Available data:
theorem storedByte_of_decrementer {p : Platform} {b : Bus} {x : Word} (h : placeOf p x = .decrementer) :
    storedByte p b x = if x.getLsbD 0 then lowByte b.decCount else highByte b.decCount := by
  unfold storedByte
  rw [h]; rfl

/-- Where the platform drives a value, a read gives the byte the location holds. -/
theorem busReadByte_eq_storedByte {p : Platform} {b : Bus} {a : Word}
    (h : placeOf p a ≠ .ext .device) (h' : placeOf p a ≠ .ext .absent) :
    busReadByte p b a = storedByte p b a := by
  unfold busReadByte storedByte
  split <;> simp_all

/-! ### Bytes put in memory -/

@[simp] theorem busPutByte_flags (p : Platform) (b : Bus) (a : Word) (v : Byte) :
    (busPutByte p b a v).flags = b.flags := by unfold busPutByte; split <;> rfl
@[simp] theorem busPutByte_midFlag (p : Platform) (b : Bus) (a : Word) (v : Byte) :
    (busPutByte p b a v).midFlag = b.midFlag := by unfold busPutByte; split <;> rfl
@[simp] theorem busPutByte_decStart (p : Platform) (b : Bus) (a : Word) (v : Byte) :
    (busPutByte p b a v).decStart = b.decStart := by unfold busPutByte; split <;> rfl
@[simp] theorem busPutByte_decCount (p : Platform) (b : Bus) (a : Word) (v : Byte) :
    (busPutByte p b a v).decCount = b.decCount := by unfold busPutByte; split <;> rfl
@[simp] theorem busPutByte_events (p : Platform) (b : Bus) (a : Word) (v : Byte) :
    (busPutByte p b a v).events = b.events := by unfold busPutByte; split <;> rfl
@[simp] theorem busPutByte_draws (p : Platform) (b : Bus) (a : Word) (v : Byte) :
    (busPutByte p b a v).draws = b.draws := by unfold busPutByte; split <;> rfl

/-- A byte put in memory changes that byte, where it is writable, and no other. -/
theorem storedByte_busPutByte (p : Platform) (b : Bus) (a : Word) (v : Byte) (x : Word) :
    storedByte p (busPutByte p b a v) x = if x = a ∧ isWritable p x = true then v else storedByte p b x := by
  have hne : ∀ y : Word, a.toNat = y.toNat ↔ y = a :=
    fun y => ⟨fun h => (BitVec.eq_of_toNat_eq h).symm, fun h => by rw [h]⟩
  by_cases hd : placeOf p x = .decrementer
  · rw [storedByte_of_decrementer hd, storedByte_of_decrementer hd, busPutByte_decCount]
    simp [isWritable, hd]
  · rw [storedByte_of_ne hd, storedByte_of_ne hd]
    by_cases hxa : x = a
    · subst hxa
      unfold busPutByte isWritable
      split <;> simp_all [memGet_memSet]
    · simp only [hxa, false_and, if_false]
      unfold busPutByte
      split <;> simp_all [memGet_memSet, eq_comm]

/-- A word put in memory changes its two bytes, where they are writable, and no other. -/
theorem storedByte_busPutWord (p : Platform) (b : Bus) (a v : Word) (x : Word) :
    storedByte p (busPutWord p b (evenAddr a) v) x =
      if x = evenAddr a ∧ isWritable p x = true then highByte v
      else if x = evenAddr a + 1 ∧ isWritable p x = true then lowByte v
      else storedByte p b x := by
  unfold busPutWord
  rw [storedByte_busPutByte, storedByte_busPutByte]
  by_cases hx : x = evenAddr a
  · subst hx
    simp only [(succ_ne_evenAddr a).symm, false_and, if_false, true_and]; rfl
  · simp only [hx, false_and, if_false]; rfl

/-! ### Cycles noted -/

/-- Cycles noted at once. -/
theorem CyclesNoted.of {b b' : Bus} {cs : List BusEvent} (h : b'.events = cs ++ b.events) : CyclesNoted b b' cs :=
  ⟨[], fun _ hc => (List.not_mem_nil hc).elim, h⟩

/-- Input cycles before others are left unsaid. -/
theorem CyclesNoted.after {b c d : Bus} {cs : List BusEvent} (h : CyclesNoted c d cs) (k : CyclesNoted b c []) :
    CyclesNoted b d cs := by
  obtain ⟨m, hm, h⟩ := h
  obtain ⟨n, hn, k⟩ := k
  refine ⟨m ++ n, fun e he => (List.mem_append.mp he).elim (hm e) (hn e), ?_⟩
  rw [h, k, List.nil_append, List.append_assoc]

theorem CyclesNoted.inputs {b b' : Bus} {cs : List BusEvent} (hc : ∀ c ∈ cs, isInput c = true)
    (h : b'.events = cs ++ b.events) : CyclesNoted b b' [] := ⟨cs, hc, h⟩

theorem OnlyDrew.refl (b : Bus) : OnlyDrew b b := ⟨rfl, .of rfl⟩

theorem OnlyDrew.trans {b c d : Bus} (h : OnlyDrew b c) (k : OnlyDrew c d) : OnlyDrew b d := by
  refine ⟨?_, k.2.after h.2⟩
  rw [k.1, h.1]

/-- Draws taken, and input cycles noted. -/
theorem OnlyDrew.of (b : Bus) (n : Nat) {cs : List BusEvent} (hc : ∀ c ∈ cs, isInput c = true) :
    OnlyDrew b (busNote { b with draws := n } cs) := ⟨rfl, .inputs hc rfl⟩

theorem OnlyDrew.storedByte {b b' : Bus} (h : OnlyDrew b b') (p : Platform) (x : Word) :
    storedByte p b' x = storedByte p b x := by
  rw [h.1]; rfl

/-- The read cycles of a word are input cycles. -/
theorem isInput_readCycles (p : Platform) (iaq : Bool) (a : Word) : ∀ c ∈ readCycles p iaq a, isInput c = true := by
  unfold readCycles
  split <;> simp [isInput]

/-- The model's read cycles of a word are those of R62. -/
theorem readCycles_eq (p : Platform) (iaq : Bool) (a : Word) :
    readCycles p iaq a = loadCycles p iaq a := by
  unfold readCycles loadCycles offChip
  cases placeOf p (evenAddr a) <;> rfl

/-- What lies on chip is the RAM and the decrementer (R66, R67). -/
theorem offChip_eq (p : Platform) (a : Word) :
    offChip p a = (!(inRamLo p a || inRamHi a) && decide (evenAddr a ≠ evenAddr p.decAddr)) := by
  unfold offChip placeOf
  by_cases h : (inRamLo p a || inRamHi a) = true
  · simp [h]
  · by_cases k : evenAddr a = evenAddr p.decAddr <;> simp [h, k]

/-- Both bytes of a word lie on chip, or off chip. -/
@[simp] theorem offChip_succ (p : Platform) (a : Word) : offChip p (evenAddr a + 1#16) = offChip p (evenAddr a) := by
  rw [offChip_eq, offChip_eq, ← onChip_even p (evenAddr a + 1#16), evenAddr_succ, evenAddr_evenAddr]

/-- The pins carry the data of a write off chip, and none of one on chip (R72). -/
theorem pinData_eq (p : Platform) (a : Word) (v : Byte) : pinData p a v = if offChip p a then some v else none := by
  unfold pinData offChip
  cases placeOf p a <;> rfl

/-! ### Word writes -/

/-- The model's write cycles of a word are those of R64. -/
theorem wordCycles_eq (p : Platform) (a v : Word) : wordCycles p (evenAddr a) v = storeCycles p a v := by
  unfold wordCycles storeCycles offChip
  cases placeOf p (evenAddr a) <;> rfl

/-- A word write to the decrementer loads both registers in one cycle (R446). -/
theorem busWriteWord_of_decrementer {p : Platform} {b : Bus} {a : Word} (v : Word)
    (h : placeOf p a = .decrementer) :
    busWriteWord p b a v =
      { b with decStart := v, decCount := v, events := .wordWrite (evenAddr a) v :: b.events } := by
  have h := (placeOf_decrementer_even p a).mpr h
  simp [busWriteWord, busStoreWord, busNote, wordCycles, decLoad, h]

Action item: Your answer should be one number: how many lines in the material hold the word "storeCycles".

Solution: 2